→ Exercise directions
Look in the material below for the line with "s.sealedJob := rfl" and the line with "s.tiles := rfl", then set down exactly those two lines and all lines between, nothing more.

→ Data for processing
@[simp] theorem landedSet_ident (a : Nat) (v : Bool) (s : State) : (landedSet a v s).ident = s.ident := rfl
@[simp] theorem landedSet_tick (a : Nat) (v : Bool) (s : State) : (landedSet a v s).tick = s.tick := rfl
@[simp] theorem landedSet_boundary (a : Nat) (v : Bool) (s : State) : (landedSet a v s).boundary = s.boundary := rfl
@[simp] theorem landedSet_cycle0 (a : Nat) (v : Bool) (s : State) : (landedSet a v s).cycle0 = s.cycle0 := rfl
@[simp] theorem landedSet_tp (a : Nat) (v : Bool) (s : State) : (landedSet a v s).tp = s.tp := rfl
@[simp] theorem landedSet_sp (a : Nat) (v : Bool) (s : State) : (landedSet a v s).sp = s.sp := rfl
@[simp] theorem landedSet_job (a : Nat) (v : Bool) (s : State) : (landedSet a v s).job = s.job := rfl
@[simp] theorem landedSet_started (a : Nat) (v : Bool) (s : State) : (landedSet a v s).started = s.started := rfl
@[simp] theorem landedSet_sealedJob (a : Nat) (v : Bool) (s : State) : (landedSet a v s).sealedJob = s.sealedJob := rfl
@[simp] theorem landedSet_objs (a : Nat) (v : Bool) (s : State) : (landedSet a v s).objs = s.objs := rfl
@[simp] theorem landedSet_octets (a : Nat) (v : Bool) (s : State) : (landedSet a v s).octets = s.octets := rfl
@[simp] theorem landedSet_flash (a : Nat) (v : Bool) (s : State) : (landedSet a v s).flash = s.flash := rfl
@[simp] theorem landedSet_flashOct (a : Nat) (v : Bool) (s : State) : (landedSet a v s).flashOct = s.flashOct := rfl
@[simp] theorem landedSet_stores (a : Nat) (v : Bool) (s : State) : (landedSet a v s).stores = s.stores := rfl
@[simp] theorem landedSet_mem (a : Nat) (v : Bool) (s : State) : (landedSet a v s).mem = s.mem := rfl
@[simp] theorem landedSet_pmem (a : Nat) (v : Bool) (s : State) : (landedSet a v s).pmem = s.pmem := rfl
@[simp] theorem landedSet_upsets (a : Nat) (v : Bool) (s : State) : (landedSet a v s).upsets = s.upsets := rfl
@[simp] theorem landedSet_poison (a : Nat) (v : Bool) (s : State) : (landedSet a v s).poison = s.poison := rfl
@[simp] theorem landedSet_tiles (a : Nat) (v : Bool) (s : State) : (landedSet a v s).tiles = s.tiles := rfl
@[simp] theorem landedSet_regions (a : Nat) (v : Bool) (s : State) : (landedSet a v s).regions = s.regions := rfl
@[simp] theorem landedSet_scrubBase (a : Nat) (v : Bool) (s : State) : (landedSet a v s).scrubBase = s.scrubBase := rfl
@[simp] theorem landedSet_hold (a : Nat) (v : Bool) (s : State) : (landedSet a v s).hold = s.hold := rfl
@[simp] theorem landedSet_links (a : Nat) (v : Bool) (s : State) : (landedSet a v s).links = s.links := rfl
@[simp] theorem landedSet_net (a : Nat) (v : Bool) (s : State) : (landedSet a v s).net = s.net := rfl
@[simp] theorem landedSet_pattern (a : Nat) (v : Bool) (s : State) : (landedSet a v s).pattern = s.pattern := rfl
@[simp] theorem landedSet_treadle (a : Nat) (v : Bool) (s : State) : (landedSet a v s).treadle = s.treadle := rfl
@[simp] theorem landedSet_loads (a : Nat) (v : Bool) (s : State) : (landedSet a v s).loads = s.loads := rfl
@[simp] theorem landedSet_integrity (a : Nat) (v : Bool) (s : State) : (landedSet a v s).integrity = s.integrity := rfl
@[simp] theorem landedSet_security (a : Nat) (v : Bool) (s : State) : (landedSet a v s).security = s.security := rfl
@[simp] theorem landedSet_fns (a : Nat) (v : Bool) (s : State) : (landedSet a v s).fns = s.fns := rfl
@[simp] theorem landedSet_can (a : Nat) (v : Bool) (s : State) : (landedSet a v s).can = s.can := rfl
@[simp] theorem landedSet_ports (a : Nat) (v : Bool) (s : State) : (landedSet a v s).ports = s.ports := rfl
@[simp] theorem landedSet_masked (a : Nat) (v : Bool) (s : State) : (landedSet a v s).masked = s.masked := rfl
@[simp] theorem landedSet_pendVec (a : Nat) (v : Bool) (s : State) : (landedSet a v s).pendVec = s.pendVec := rfl
@[simp] theorem landedSet_loadSeq (a : Nat) (v : Bool) (s : State) : (landedSet a v s).loadSeq = s.loadSeq := rfl
@[simp] theorem landedSet_mgmtDown (a : Nat) (v : Bool) (s : State) : (landedSet a v s).mgmtDown = s.mgmtDown := rfl
@[simp] theorem landedSet_counting (a : Nat) (v : Bool) (s : State) : (landedSet a v s).counting = s.counting := rfl
@[simp] theorem landedSet_power (a : Nat) (v : Bool) (s : State) : (landedSet a v s).power = s.power := rfl
@[simp] theorem landedSet_start (a : Nat) (v : Bool) (s : State) : (landedSet a v s).start = s.start := rfl
@[simp] theorem landedSet_free (a : Nat) (v : Bool) (s : State) : (landedSet a v s).free = s.free := rfl
@[simp] theorem landedSet_out (a : Nat) (v : Bool) (s : State) : (landedSet a v s).out = s.out := rfl
@[simp] theorem landedSet_pending (a : Nat) (v : Bool) (s : State) : (landedSet a v s).pending = s.pending := rfl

→ Response area
@[simp] theorem landedSet_sealedJob (a : Nat) (v : Bool) (s : State) : (landedSet a v s).sealedJob = s.sealedJob := rfl
@[simp] theorem landedSet_objs (a : Nat) (v : Bool) (s : State) : (landedSet a v s).objs = s.objs := rfl
@[simp] theorem landedSet_octets (a : Nat) (v : Bool) (s : State) : (landedSet a v s).octets = s.octets := rfl
@[simp] theorem landedSet_flash (a : Nat) (v : Bool) (s : State) : (landedSet a v s).flash = s.flash := rfl
@[simp] theorem landedSet_flashOct (a : Nat) (v : Bool) (s : State) : (landedSet a v s).flashOct = s.flashOct := rfl
@[simp] theorem landedSet_stores (a : Nat) (v : Bool) (s : State) : (landedSet a v s).stores = s.stores := rfl
@[simp] theorem landedSet_mem (a : Nat) (v : Bool) (s : State) : (landedSet a v s).mem = s.mem := rfl
@[simp] theorem landedSet_pmem (a : Nat) (v : Bool) (s : State) : (landedSet a v s).pmem = s.pmem := rfl
@[simp] theorem landedSet_upsets (a : Nat) (v : Bool) (s : State) : (landedSet a v s).upsets = s.upsets := rfl
@[simp] theorem landedSet_poison (a : Nat) (v : Bool) (s : State) : (landedSet a v s).poison = s.poison := rfl
@[simp] theorem landedSet_tiles (a : Nat) (v : Bool) (s : State) : (landedSet a v s).tiles = s.tiles := rfl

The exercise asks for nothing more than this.